Titanium dioxide TiO₂ is a benchmark photocatalyst which, however, suffers from a low activity under near-UV and visible light. TiO₂ is not very effective in the photocatalytic water reduction, since electrochemical potential of its conduction band minimum (CBM) is only slightly more negative than the potential of water reduction half-reaction. Certain alkaline earth titanates MTiO₃ (M=Ca, Sr) feature the more negative potentials of the CBM vs. that in TiO₂, while their band gaps are about the same. Plasmonic photocatalysis utilizes the phenomenon of surface plasmon resonance (SPR) in supported metal nanoparticles (NPs) for “sensitization” of semiconductors towards near-UV/visible light. We prepared nanocrystalline and mesoporous perovskites MTiO₃ (M=Ca, Sr) and characterized them by the BET, XRD, UV-Vis Diffuse Reflectance Spectroscopy (UV-Vis DRS), ATR-FTIR, Raman spectroscopy, and TEM. Then, we prepared composite photocatalysts Ag/MTiO₃ (M=Ca, Sr) by the in-situ deposition, and characterized them by UV-Vis DRS, X-ray fluorescence, and photoluminescence (PL) spectroscopy. The UV-Vis DRS show optical absorption due to the SPR in supported silver NPs. We have tested Ag/MTiO₃ in hydrogen generation from water with and without organic sacrificial donor under near-UV/visible light.
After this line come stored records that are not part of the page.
-- ==== Sys2Proof/Machine/RuleStep.lean ====
section
/-! DEFINITION. The pseudocode of spec/41_execution_engine.md R101 written sub-step by sub-step, with the resolver
called on the mode of the opcode. `step` is the machine; this is the clear form it is held to (the statement
`StepFollowsTheRunLoopRule` says that the two agree). -/

namespace Sys2Proof.Machine

/-- Sub-step (f), `execute(m, ea)`: the mutation of a mnemonic and its result `r` (R120-R140, R111). Only LDA uses
`ea`. BRK never comes here (sub-step (c) halts on it); its line changes nothing. -/
def ruleExecute (m : Mnemonic) (ea : Word) (s : State) : State × Byte :=
  match m with
  | .brk => (s, s.a)
  | .lda => (s.setA (s.mem.read ea), s.mem.read ea)
  | .tax => (s.setX s.a, s.a)
  | .inx => (s.setX (s.x + 1), s.x + 1)

/-- Sub-steps (e) to (g): advance past the operand bytes, execute, update Zero and Negative from the result. -/
def ruleFinish (k : Opcode) (ea : Word) (s : State) : State :=
  let s' := s.advancePc (lengthOf k - 1)
  let done := ruleExecute (mnemonicOf k) ea s'
  done.1.setZN done.2

/-- One instruction step as R101 writes it. -/
def ruleStep (s : State) : Result :=
  let p := s.pc
  let op := s.mem.read s.pc
  let s1 := s.advancePc 1
  match decodeOpcode op with
  | none => .next (takeAbort .undefinedOpcode op p s1)
  | some k =>
    if mnemonicOf k = .brk then .next (haltRun s1)
    else if modeOf k = .nonAddressing then .next (ruleFinish k 0 s1)
    else
      match resolve (modeOf k) s1 with
      | .abort reason => .next (takeAbort reason op p s1)
      | .address ea => .next (ruleFinish k ea s1)

end Sys2Proof.Machine
end

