/-- Load of a program that does not fit at the load base is OutOfBounds, on an Idle engine. -/
theorem hostOp_load_too_long {s : State} (hidle : s.runStatus = .idle) {program : List Byte}
    (h : Config.loadBase.toNat + program.length > Config.memorySize) :
    hostOp (.load program) s = .outOfBounds Config.loadBase program.length := by
  rw [hostOp_of_idle hidle, hostOpIdle, loadOp, loadProgram_of_too_long s.mem h]

/-- Settles O10: OutOfBounds leaves the state as it was, and 0x8000 bytes are left from the load base on. -/
theorem tooLongProgramIsOutOfBounds : Obligations.TooLongProgramIsOutOfBounds := by
  intro s bytes base hidle
  refine ⟨fun hlong => ?_, fun hlong => ?_⟩
  · have hop := hostOp_loadProgram_too_long hidle hlong
    exact ⟨hop, congrArg (stateAfter s) hop⟩
  · have hop := hostOp_load_too_long hidle (Nat.add_lt_add_left hlong 0x8000)
    exact ⟨hop, congrArg (stateAfter s) hop⟩

/-! ### The canonical form is one (R32, R41) -/

/-- The byte of the first cell is read at its number. -/
theorem lookup_head (k : Nat) (v : Byte) (rest : Memory) : Memory.lookup ((k, v) :: rest) k = v :=
  if_pos rfl

/-- At any other number a memory reads as its rest. -/
theorem lookup_of_head_ne {k n : Nat} (h : k ≠ n) (v : Byte) (rest : Memory) :
    Memory.lookup ((k, v) :: rest) n = rest.lookup n :=
  if_neg h

/-- A canonical memory lists nothing before its first cell. -/
theorem head_le_of_lookup_ne {low k n : Nat} {v : Byte} {rest : Memory}
    (hm : Memory.wfFrom low ((k, v) :: rest) = true)
    (hn : Memory.lookup ((k, v) :: rest) n ≠ Config.unlistedByte) : k ≤ n := by
  obtain ⟨-, hk, hv, hr⟩ := wfFrom_cons.mp hm
  by_contra hlt
  exact hn (lookup_below (wfFrom_cons.mpr ⟨Nat.le_refl k, hk, hv, hr⟩) (Nat.lt_of_not_le hlt))

/-- What follows a shared first cell reads alike: past its number because the whole memories do, and up to it because
nothing is listed there. -/
theorem lookup_rest_eq {k n : Nat} {v v' : Byte} {rest rest' : Memory} (hr : Memory.wfFrom (k + 1) rest = true)
    (hr' : Memory.wfFrom (k + 1) rest' = true)
    (h : Memory.lookup ((k, v) :: rest) n = Memory.lookup ((k, v') :: rest') n) :
    rest.lookup n = rest'.lookup n := by
  by_cases hn : n < k + 1
  · rw [lookup_below hr hn, lookup_below hr' hn]
  · have hne : k ≠ n := by omega
    rw [← lookup_of_head_ne hne v rest, ← lookup_of_head_ne hne v' rest', h]

/-- Canonical memories that read alike at every cell number are equal. The first cell of each stands at the least
number that does not read as unlisted, so the two agree on it, and so do their rests. -/
theorem eq_of_lookup_eq {m m' : Memory} {low : Nat} (hm : Memory.wfFrom low m = true)
    (hm' : Memory.wfFrom low m' = true) (h : ∀ n < Config.memorySize, m.lookup n = m'.lookup n) : m = m' := by
  induction m generalizing low m' with
  | nil =>
    cases m' with
    | nil => rfl
    | cons c' rest' =>
      obtain ⟨-, hk', hv', -⟩ := wfFrom_cons.mp hm'
      exact absurd ((h c'.1 hk').trans (lookup_head _ _ _)).symm hv'
  | cons c rest ih =>
    obtain ⟨k, v⟩ := c
    obtain ⟨-, hk, hv, hr⟩ := wfFrom_cons.mp hm
    have hhead : Memory.lookup ((k, v) :: rest) k = v := lookup_head k v rest
    cases m' with
    | nil => exact absurd (hhead.symm.trans (h k hk)) hv
    | cons c' rest' =>
      obtain ⟨k', v'⟩ := c'
      obtain ⟨-, hk', hv', hr'⟩ := wfFrom_cons.mp hm'
      have hhead' : Memory.lookup ((k', v') :: rest') k' = v' := lookup_head k' v' rest'
      have hkk : k = k' := Nat.le_antisymm
        (head_le_of_lookup_ne hm (by rwa [h k' hk', hhead']))
        (head_le_of_lookup_ne hm' (by rwa [← h k hk, hhead]))
      subst hkk
      have hvv : v = v' := hhead.symm.trans ((h k hk).trans hhead')
      rw [hvv, ih hr hr' fun n hn => lookup_rest_eq hr hr' (h n hn)]

/-- Settles O11: every cell number below 0x10000 is an address. -/
theorem canonicalMemoryIsUnique : Obligations.CanonicalMemoryIsUnique := by
  intro m m' hm hm' h
  refine eq_of_lookup_eq hm hm' fun n hn => ?_
  have haddr : (BitVec.ofNat 16 n).toNat = n := Nat.mod_eq_of_lt hn
  simpa only [Memory.read, haddr] using h (BitVec.ofNat 16 n)

/-! ### No memory access faults (R41) -/

/-- Settles O24: every meaning answers a next state past the operand bytes of its mode, and these are all the bytes of
its encoding but the opcode. -/
theorem everyInstructionCompletes : Obligations.EveryInstructionCompletes := by
  intro i s
  obtain ⟨t, hexec, -, -, -, hpc, -⟩ := exec_cases i s
  have hlen : (encode i).length - 1 = operandBytes (modeOf (opcodeOf i)) := operandBytesOf_length i
  exact ⟨t, hexec, hlen ▸ hpc⟩

/-! ### No run writes memory (R51) -/

/-- What a run loop that halts does first: its step ends the run, or leaves the engine running and the rest halts. -/
theorem runLoop_halted_cases {fuel : Nat} {s t : State} (h : runLoop (fuel + 1) s = .halted t) :
    ∃ u, step s = .next u ∧
      ((u.runStatus = .idle ∧ u = t) ∨ (u.runStatus = .running ∧ runLoop fuel u = .halted t)) := by
  simp only [runLoop] at h
  split at h
  next u hu =>
    refine ⟨u, hu, ?_⟩
    split at h
    next hidle => exact .inl ⟨hidle, RunOutcome.halted.inj h⟩
    next hrunning => exact .inr ⟨hrunning, h⟩
    next => cases h
  next => cases h
  next => cases h

/-- A run loop that halts ends Idle, with whatever holds at its start and is kept by every step. -/
theorem runLoop_halted_induction {P : State → Prop} (hstep : ∀ u v, P u → step u = .next v → P v) {fuel : Nat}
    {s t : State} (hs : P s) (h : runLoop fuel s = .halted t) : t.runStatus = .idle ∧ P t := by
  induction fuel generalizing s with
  | zero => cases h
  | succ fuel ih =>
    obtain ⟨u, hu, ⟨hidle, rfl⟩ | ⟨-, hloop⟩⟩ := runLoop_halted_cases h
    · exact ⟨hidle, hstep s u hs hu⟩
    · exact ih (hstep s u hs hu) hloop

/-- A Run that halts was invoked on an Idle engine, and its run loop halts. -/
theorem runLoop_of_run_halted {fuel : Nat} {s t : State} (h : run fuel s = .halted t) :
    s.runStatus = .idle ∧ runLoop fuel (s.setRunStatus .running) = .halted t := by
  cases hs : s.runStatus with
  | idle => exact ⟨rfl, (run_of_idle hs fuel).symm.trans h⟩
  | running => simp [run, hs] at h
  | aborted r o p => simp [run, hs] at h

/-- What no instruction writes is in `t` as it is in `s`: Y, the memory and the six storage bits of status. -/
structure SameStorage (s t : State) : Prop where
  y : t.y = s.y
  mem : t.mem = s.mem
  bits : ∀ bit, bit ≠ 1 → bit ≠ 7 → t.status.getLsbD bit = s.status.getLsbD bit

/-- A step more keeps it, however the step ends. -/
theorem SameStorage.trans_step {s u v : State} (h : SameStorage s u) (hstep : step u = .next v) : SameStorage s v := by
  obtain ⟨hy, hmem, -, hbits⟩ := stepKeepsMemoryYAndStorageBits u v hstep
  exact ⟨hy.trans h.y, hmem.trans h.mem, fun bit h1 h7 => (hbits bit h1 h7).trans (h.bits bit h1 h7)⟩

/-- Settles O40: by induction along the run, whose first state has only the run status set. -/
theorem runKeepsMemoryAndY : Obligations.RunKeepsMemoryAndY := by
  intro fuel s t h
  obtain ⟨-, hloop⟩ := runLoop_of_run_halted h
  have hstart : SameStorage s (s.setRunStatus .running) := ⟨rfl, rfl, fun _ _ _ => rfl⟩
  obtain ⟨hidle, hsame⟩ := runLoop_halted_induction (fun _ _ => SameStorage.trans_step) hstart hloop
  exact ⟨hidle, hsame.y, fun addr => congrArg (·.read addr) hsame.mem, hsame.bits⟩

end Sys2Proof.Machine
end

section
/-! PROOF. The encoding (spec/30_encoding.md): the decoder against the encoder and the well-formed byte sequences, the
six opcode bytes, and the abort on every other byte. -/

namespace Sys2Proof

/-! ### Operand bytes (R61, R81) -/

/-- No mode has more operand bytes than the decoder looks at. -/
theorem operandBytes_le_two (mode : Mode) : operandBytes mode ≤ 2 := by cases mode <;> decide

/-- The operand bytes of a decoded instruction are those of the two bytes after the opcode that its mode consumes. -/
theorem operandBytesOf_instrOf (k : Opcode) (b1 b2 : Byte) :
    operandBytesOf (instrOf k b1 b2) = [b1, b2].take (operandBytes (modeOf k)) := by
  cases k with
  | ldaAbs => simp [instrOf, operandBytesOf, modeOf, operandBytes]
  | brk | ldaZp | ldaImm | tax | inx => rfl

/-- The decoder's two looks ahead are the front of the bytes, as far as the bytes go. -/
theorem take_pair_getD {n : Nat} (hn : n ≤ 2) {bytes : List Byte} (h : n ≤ bytes.length) :
    [bytes.getD 0 0, bytes.getD 1 0].take n = bytes.take n :=
  match n, bytes, hn, h with
  | 0, _, _, _ => rfl
  | 1, _ :: _, _, _ => rfl
  | 2, _ :: _ :: _, _, _ => rfl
Activity of Ag/MTiO₃ was optimized against experimental conditions, and it follows a bell shape vs. amount of noble metal at 0.1-10 %. Composite photocatalysts Ag/MTiO₃ are more active in hydrogen generation than the respective MTiO₃ under UV/visible light (λ>254 nm), near-UV light (λ>365 nm), and visible light (λ>400 nm); an enhancement of hydrogen generation rate is >4-fold, up to 340 μmol/g*h. Further, we have utilized defect states in perovskites as intrinsic spectroscopic probe, in order to determine the direction of the photoinduced charge transfer in the Ag/MTiO₃ photocatalysts. As shown by the front-face photoluminescence spectroscopy (FF-PL), under photoexcitation of MTiO₃ with near-UV light, electron transfer proceeds to supported metal; work is in progress to determine the direction of charge transfer under visible light. Acknowledgments: A.S. thanks Research Corporation for Science Advancement (RCSA) for his Cottrell College Science grant, and Rutgers University for his Research Council Award.